Department of Biostatistics, Harvard T.H. Chan School of Public Health, United States of America.
Department of Biomedical Informatics, Harvard Medical School, United States of America.
J Biomed Inform. 2024 Sep;157:104685. doi: 10.1016/j.jbi.2024.104685. Epub 2024 Jul 14.
Risk prediction plays a crucial role in planning for prevention, monitoring, and treatment. Electronic Health Records (EHRs) offer an expansive repository of temporal medical data encompassing both risk factors and outcome indicators essential for effective risk prediction. However, challenges emerge due to the lack of readily available gold-standard outcomes and the complex effects of various risk factors. Compounding these challenges are the false positives in diagnosis codes, and formidable task of pinpointing the onset timing in annotations.
We develop a Semi-supervised Double Deep Learning Temporal Risk Prediction (SeDDLeR) algorithm based on extensive unlabeled longitudinal Electronic Health Records (EHR) data augmented by a limited set of gold standard labels on the binary status information indicating whether the clinical event of interest occurred during the follow-up period.
The SeDDLeR algorithm calculates an individualized risk of developing future clinical events over time using each patient's baseline EHR features via the following steps: (1) construction of an initial EHR-derived surrogate as a proxy for the onset status; (2) deep learning calibration of the surrogate along gold-standard onset status; and (3) semi-supervised deep learning for risk prediction combining calibrated surrogates and gold-standard onset status. To account for missing onset time and heterogeneous follow-up, we introduce temporal kernel weighting. We devise a Gated Recurrent Units (GRUs) module to capture temporal characteristics. We subsequently assess our proposed SeDDLeR method in simulation studies and apply the method to the Massachusetts General Brigham (MGB) Biobank to predict type 2 diabetes (T2D) risk.
SeDDLeR outperforms benchmark risk prediction methods, including Semi-parametric Transformation Model (STM) and DeepHit, with consistently best accuracy across experiments. SeDDLeR achieved the best C-statistics ( 0.815, SE 0.023; vs STM +.084, SE 0.030, P-value .004; vs DeepHit +.055, SE 0.027, P-value .024) and best average time-specific AUC (0.778, SE 0.022; vs STM + 0.059, SE 0.039, P-value .067; vs DeepHit + 0.168, SE 0.032, P-value <0.001) in the MGB T2D study.
SeDDLeR can train robust risk prediction models in both real-world EHR and synthetic datasets with minimal requirements of labeling event times. It holds the potential to be incorporated for future clinical trial recruitment or clinical decision-making.
风险预测在预防、监测和治疗规划中起着至关重要的作用。

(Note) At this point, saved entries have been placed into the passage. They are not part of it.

/-! ### `State.completeTicket` -/

@[simp] theorem State.completeTicket_pending (k r : Nat) : (s.completeTicket k r).pending = s.pending := by
  unfold State.completeTicket; split <;> simp
@[simp] theorem State.completeTicket_blobs (k r : Nat) : (s.completeTicket k r).blobs = s.blobs := by
  unfold State.completeTicket; split <;> simp
@[simp] theorem State.completeTicket_snap (k r : Nat) : (s.completeTicket k r).snap = s.snap := by
  unfold State.completeTicket; split <;> simp
@[simp] theorem State.completeTicket_snapPrev (k r : Nat) : (s.completeTicket k r).snapPrev = s.snapPrev := by
  unfold State.completeTicket; split <;> simp
@[simp] theorem State.completeTicket_free (k r : Nat) : (s.completeTicket k r).free = s.free := by
  unfold State.completeTicket; split <;> simp
@[simp] theorem State.completeTicket_eng (k r : Nat) : (s.completeTicket k r).eng = s.eng := by
  unfold State.completeTicket; split <;> simp
@[simp] theorem State.completeTicket_cru (k r : Nat) : (s.completeTicket k r).cru = s.cru := by
  unfold State.completeTicket; split <;> simp
@[simp] theorem State.completeTicket_bel (k r : Nat) : (s.completeTicket k r).bel = s.bel := by
  unfold State.completeTicket; split <;> simp
@[simp] theorem State.completeTicket_tmp (k r : Nat) : (s.completeTicket k r).tmp = s.tmp := by
  unfold State.completeTicket; split <;> simp
@[simp] theorem State.completeTicket_mtr (k r : Nat) : (s.completeTicket k r).mtr = s.mtr := by
  unfold State.completeTicket; split <;> simp
@[simp] theorem State.completeTicket_plc (k r : Nat) : (s.completeTicket k r).plc = s.plc := by
  unfold State.completeTicket; split <;> simp
@[simp] theorem State.completeTicket_anv (k r : Nat) : (s.completeTicket k r).anv = s.anv := by
  unfold State.completeTicket; split <;> simp
@[simp] theorem State.completeTicket_fab (k r : Nat) : (s.completeTicket k r).fab = s.fab := by
  unfold State.completeTicket; split <;> simp
@[simp] theorem State.completeTicket_tng (k r : Nat) : (s.completeTicket k r).tng = s.tng := by
  unfold State.completeTicket; split <;> simp
@[simp] theorem State.completeTicket_hea (k r : Nat) : (s.completeTicket k r).hea = s.hea := by
  unfold State.completeTicket; split <;> simp
@[simp] theorem State.completeTicket_tbs (k r : Nat) : (s.completeTicket k r).tbs = s.tbs := by
  unfold State.completeTicket; split <;> simp
@[simp] theorem State.completeTicket_sap (k r : Nat) : (s.completeTicket k r).sap = s.sap := by
  unfold State.completeTicket; split <;> simp
@[simp] theorem State.completeTicket_net (k r : Nat) : (s.completeTicket k r).net = s.net := by
  unfold State.completeTicket; split <;> simp
@[simp] theorem State.completeTicket_pair (k r : Nat) : (s.completeTicket k r).pair = s.pair := by
  unfold State.completeTicket; split <;> simp
@[simp] theorem State.completeTicket_lck (k r : Nat) : (s.completeTicket k r).lck = s.lck := by
  unfold State.completeTicket; split <;> simp
@[simp] theorem State.completeTicket_jrn (k r : Nat) : (s.completeTicket k r).jrn = s.jrn := by
  unfold State.completeTicket; split <;> simp
@[simp] theorem State.completeTicket_pow (k r : Nat) : (s.completeTicket k r).pow = s.pow := by
  unfold State.completeTicket; split <;> simp
@[simp] theorem State.completeTicket_hlt (k r : Nat) : (s.completeTicket k r).hlt = s.hlt := by
  unfold State.completeTicket; split <;> simp

/-! ### `State.completeTicket?` -/

@[simp] theorem State.completeTicket?_pending (k : Option Nat) (r : Nat) : (s.completeTicket? k r).pending = s.pending := by
  unfold State.completeTicket?; split <;> simp
@[simp] theorem State.completeTicket?_blobs (k : Option Nat) (r : Nat) : (s.completeTicket? k r).blobs = s.blobs := by
  unfold State.completeTicket?; split <;> simp
@[simp] theorem State.completeTicket?_snap (k : Option Nat) (r : Nat) : (s.completeTicket? k r).snap = s.snap := by
  unfold State.completeTicket?; split <;> simp
@[simp] theorem State.completeTicket?_snapPrev (k : Option Nat) (r : Nat) : (s.completeTicket? k r).snapPrev = s.snapPrev := by
  unfold State.completeTicket?; split <;> simp
@[simp] theorem State.completeTicket?_free (k : Option Nat) (r : Nat) : (s.completeTicket? k r).free = s.free := by
  unfold State.completeTicket?; split <;> simp
@[simp] theorem State.completeTicket?_eng (k : Option Nat) (r : Nat) : (s.completeTicket? k r).eng = s.eng := by
  unfold State.completeTicket?; split <;> simp
@[simp] theorem State.completeTicket?_cru (k : Option Nat) (r : Nat) : (s.completeTicket? k r).cru = s.cru := by
  unfold State.completeTicket?; split <;> simp
@[simp] theorem State.completeTicket?_bel (k : Option Nat) (r : Nat) : (s.completeTicket? k r).bel = s.bel := by
  unfold State.completeTicket?; split <;> simp
@[simp] theorem State.completeTicket?_tmp (k : Option Nat) (r : Nat) : (s.completeTicket? k r).tmp = s.tmp := by
  unfold State.completeTicket?; split <;> simp
@[simp] theorem State.completeTicket?_mtr (k : Option Nat) (r : Nat) : (s.completeTicket? k r).mtr = s.mtr := by
  unfold State.completeTicket?; split <;> simp
@[simp] theorem State.completeTicket?_plc (k : Option Nat) (r : Nat) : (s.completeTicket? k r).plc = s.plc := by
  unfold State.completeTicket?; split <;> simp
@[simp] theorem State.completeTicket?_anv (k : Option Nat) (r : Nat) : (s.completeTicket? k r).anv = s.anv := by
  unfold State.completeTicket?; split <;> simp
@[simp] theorem State.completeTicket?_fab (k : Option Nat) (r : Nat) : (s.completeTicket? k r).fab = s.fab := by
  unfold State.completeTicket?; split <;> simp
@[simp] theorem State.completeTicket?_tng (k : Option Nat) (r : Nat) : (s.completeTicket? k r).tng = s.tng := by
  unfold State.completeTicket?; split <;> simp
@[simp] theorem State.completeTicket?_hea (k : Option Nat) (r : Nat) : (s.completeTicket? k r).hea = s.hea := by
  unfold State.completeTicket?; split <;> simp
@[simp] theorem State.completeTicket?_tbs (k : Option Nat) (r : Nat) : (s.completeTicket? k r).tbs = s.tbs := by
  unfold State.completeTicket?; split <;> simp
@[simp] theorem State.completeTicket?_sap (k : Option Nat) (r : Nat) : (s.completeTicket? k r).sap = s.sap := by
  unfold State.completeTicket?; split <;> simp
@[simp] theorem State.completeTicket?_net (k : Option Nat) (r : Nat) : (s.completeTicket? k r).net = s.net := by
  unfold State.completeTicket?; split <;> simp
@[simp] theorem State.completeTicket?_pair (k : Option Nat) (r : Nat) : (s.completeTicket? k r).pair = s.pair := by
  unfold State.completeTicket?; split <;> simp
@[simp] theorem State.completeTicket?_lck (k : Option Nat) (r : Nat) : (s.completeTicket? k r).lck = s.lck := by
  unfold State.completeTicket?; split <;> simp
@[simp] theorem State.completeTicket?_jrn (k : Option Nat) (r : Nat) : (s.completeTicket? k r).jrn = s.jrn := by
  unfold State.completeTicket?; split <;> simp
@[simp] theorem State.completeTicket?_pow (k : Option Nat) (r : Nat) : (s.completeTicket? k r).pow = s.pow := by
  unfold State.completeTicket?; split <;> simp
@[simp] theorem State.completeTicket?_hlt (k : Option Nat) (r : Nat) : (s.completeTicket? k r).hlt = s.hlt := by
  unfold State.completeTicket?; split <;> simp

/-! ### `State.setHold` -/

@[simp] theorem State.setHold_pending (o : OutRef) (h : Option Hold) : (s.setHold o h).pending = s.pending := rfl
@[simp] theorem State.setHold_attrs (o : OutRef) (h : Option Hold) : (s.setHold o h).attrs = s.attrs := rfl
@[simp] theorem State.setHold_blobs (o : OutRef) (h : Option Hold) : (s.setHold o h).blobs = s.blobs := rfl
@[simp] theorem State.setHold_snap (o : OutRef) (h : Option Hold) : (s.setHold o h).snap = s.snap := rfl
@[simp] theorem State.setHold_snapPrev (o : OutRef) (h : Option Hold) : (s.setHold o h).snapPrev = s.snapPrev := rfl
@[simp] theorem State.setHold_free (o : OutRef) (h : Option Hold) : (s.setHold o h).free = s.free := rfl
@[simp] theorem State.setHold_yug (o : OutRef) (h : Option Hold) : (s.setHold o h).yug = s.yug := rfl
@[simp] theorem State.setHold_eng (o : OutRef) (h : Option Hold) : (s.setHold o h).eng = s.eng := rfl
@[simp] theorem State.setHold_cru (o : OutRef) (h : Option Hold) : (s.setHold o h).cru = s.cru := rfl
@[simp] theorem State.setHold_tmp (o : OutRef) (h : Option Hold) : (s.setHold o h).tmp = s.tmp := rfl
@[simp] theorem State.setHold_mtr (o : OutRef) (h : Option Hold) : (s.setHold o h).mtr = s.mtr := rfl
@[simp] theorem State.setHold_plc (o : OutRef) (h : Option Hold) : (s.setHold o h).plc = s.plc := rfl
@[simp] theorem State.setHold_anv (o : OutRef) (h : Option Hold) : (s.setHold o h).anv = s.anv := rfl
@[simp] theorem State.setHold_fab (o : OutRef) (h : Option Hold) : (s.setHold o h).fab = s.fab := rfl
@[simp] theorem State.setHold_tng (o : OutRef) (h : Option Hold) : (s.setHold o h).tng = s.tng := rfl
@[simp] theorem State.setHold_hea (o : OutRef) (h : Option Hold) : (s.setHold o h).hea = s.hea := rfl
@[simp] theorem State.setHold_tbs (o : OutRef) (h : Option Hold) : (s.setHold o h).tbs = s.tbs := rfl
@[simp] theorem State.setHold_sap (o : OutRef) (h : Option Hold) : (s.setHold o h).sap = s.sap := rfl
@[simp] theorem State.setHold_net (o : OutRef) (h : Option Hold) : (s.setHold o h).net = s.net := rfl
@[simp] theorem State.setHold_pair (o : OutRef) (h : Option Hold) : (s.setHold o h).pair = s.pair := rfl
@[simp] theorem State.setHold_lck (o : OutRef) (h : Option Hold) : (s.setHold o h).lck = s.lck := rfl
@[simp] theorem State.setHold_jrn (o : OutRef) (h : Option Hold) : (s.setHold o h).jrn = s.jrn := rfl
@[simp] theorem State.setHold_pow (o : OutRef) (h : Option Hold) : (s.setHold o h).pow = s.pow := rfl
@[simp] theorem State.setHold_hlt (o : OutRef) (h : Option Hold) : (s.setHold o h).hlt = s.hlt := rfl

/-! ### `State.setCore` -/

@[simp] theorem State.setCore_pending (c : Nat) (k : CoreSt) : (s.setCore c k).pending = s.pending := rfl
@[simp] theorem State.setCore_attrs (c : Nat) (k : CoreSt) : (s.setCore c k).attrs = s.attrs := rfl
@[simp] theorem State.setCore_blobs (c : Nat) (k : CoreSt) : (s.setCore c k).blobs = s.blobs := rfl
@[simp] theorem State.setCore_snap (c : Nat) (k : CoreSt) : (s.setCore c k).snap = s.snap := rfl
@[simp] theorem State.setCore_snapPrev (c : Nat) (k : CoreSt) : (s.setCore c k).snapPrev = s.snapPrev := rfl
@[simp] theorem State.setCore_free (c : Nat) (k : CoreSt) : (s.setCore c k).free = s.free := rfl
@[simp] theorem State.setCore_yug (c : Nat) (k : CoreSt) : (s.setCore c k).yug = s.yug := rfl
@[simp] theorem State.setCore_eng (c : Nat) (k : CoreSt) : (s.setCore c k).eng = s.eng := rfl
@[simp] theorem State.setCore_cru (c : Nat) (k : CoreSt) : (s.setCore c k).cru = s.cru := rfl
@[simp] theorem State.setCore_bel (c : Nat) (k : CoreSt) : (s.setCore c k).bel = s.bel := rfl
@[simp] theorem State.setCore_tmp (c : Nat) (k : CoreSt) : (s.setCore c k).tmp = s.tmp := rfl
@[simp] theorem State.setCore_mtr (c : Nat) (k : CoreSt) : (s.setCore c k).mtr = s.mtr := rfl
@[simp] theorem State.setCore_plc (c : Nat) (k : CoreSt) : (s.setCore c k).plc = s.plc := rfl
@[simp] theorem State.setCore_fab (c : Nat) (k : CoreSt) : (s.setCore c k).fab = s.fab := rfl
@[simp] theorem State.setCore_tng (c : Nat) (k : CoreSt) : (s.setCore c k).tng = s.tng := rfl
@[simp] theorem State.setCore_hea (c : Nat) (k : CoreSt) : (s.setCore c k).hea = s.hea := rfl
@[simp] theorem State.setCore_tbs (c : Nat) (k : CoreSt) : (s.setCore c k).tbs = s.tbs := rfl
@[simp] theorem State.setCore_sap (c : Nat) (k : CoreSt) : (s.setCore c k).sap = s.sap := rfl
@[simp] theorem State.setCore_net (c : Nat) (k : CoreSt) : (s.setCore c k).net = s.net := rfl
@[simp] theorem State.setCore_pair (c : Nat) (k : CoreSt) : (s.setCore c k).pair = s.pair := rfl
@[simp] theorem State.setCore_lck (c : Nat) (k : CoreSt) : (s.setCore c k).lck = s.lck := rfl
@[simp] theorem State.setCore_jrn (c : Nat) (k : CoreSt) : (s.setCore c k).jrn = s.jrn := rfl
@[simp] theorem State.setCore_pow (c : Nat) (k : CoreSt) : (s.setCore c k).pow = s.pow := rfl
@[simp] theorem State.setCore_hlt (c : Nat) (k : CoreSt) : (s.setCore c k).hlt = s.hlt := rfl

电子健康记录 (EHR) 提供了一个广泛的时间医学数据存储库,其中包含对有效风险预测至关重要的风险因素和结果指标。然而,由于缺乏现成的金标准结果以及各种风险因素的复杂影响,出现了挑战。此外,诊断代码中还存在假阳性,并且在注释中确定发病时间也是一项艰巨的任务。
我们基于广泛的无标签纵向电子健康记录 (EHR) 数据开发了一种基于半监督双深度学习时间风险预测 (SeDDLeR) 的算法,并使用有限数量的金标准标签对二进制状态信息进行补充,该信息表示在随访期间是否发生了感兴趣的临床事件。
SeDDLeR 算法通过以下步骤使用每个患者的基线 EHR 特征计算未来临床事件的个体化风险:(1)构建一个初始 EHR 衍生的替代物,作为发病状态的代理;(2)沿着金标准发病状态对替代物进行深度学习校准;(3)使用校准的替代物和金标准发病状态进行半监督深度学习进行风险预测。为了考虑到发病时间缺失和异质随访,我们引入了时间核加权。我们设计了一个门控循环单元 (GRU) 模块来捕获时间特征。随后,我们在模拟研究中评估了我们提出的 SeDDLeR 方法,并将该方法应用于马萨诸塞州综合医院 (MGB) 生物库来预测 2 型糖尿病 (T2D) 风险。
SeDDLeR 优于基准风险预测方法,包括半参数变换模型 (STM) 和 DeepHit,在实验中始终具有最佳的准确性。SeDDLeR 实现了最佳的 C 统计量 (0.815,SE 0.023;与 STM +.084,SE 0.030,P 值.004;与 DeepHit +.055,SE 0.027,P 值.024) 和最佳平均时间特异性 AUC (0.778,SE 0.022;与 STM + 0.059,SE 0.039,P 值.067;与 DeepHit + 0.168,SE 0.032,P 值 <0.001) 在 MGB T2D 研究中。
SeDDLeR 可以在真实世界的 EHR 和合成数据集以及最小的标签时间要求下训练稳健的风险预测模型。它有可能被纳入未来的临床试验招募或临床决策。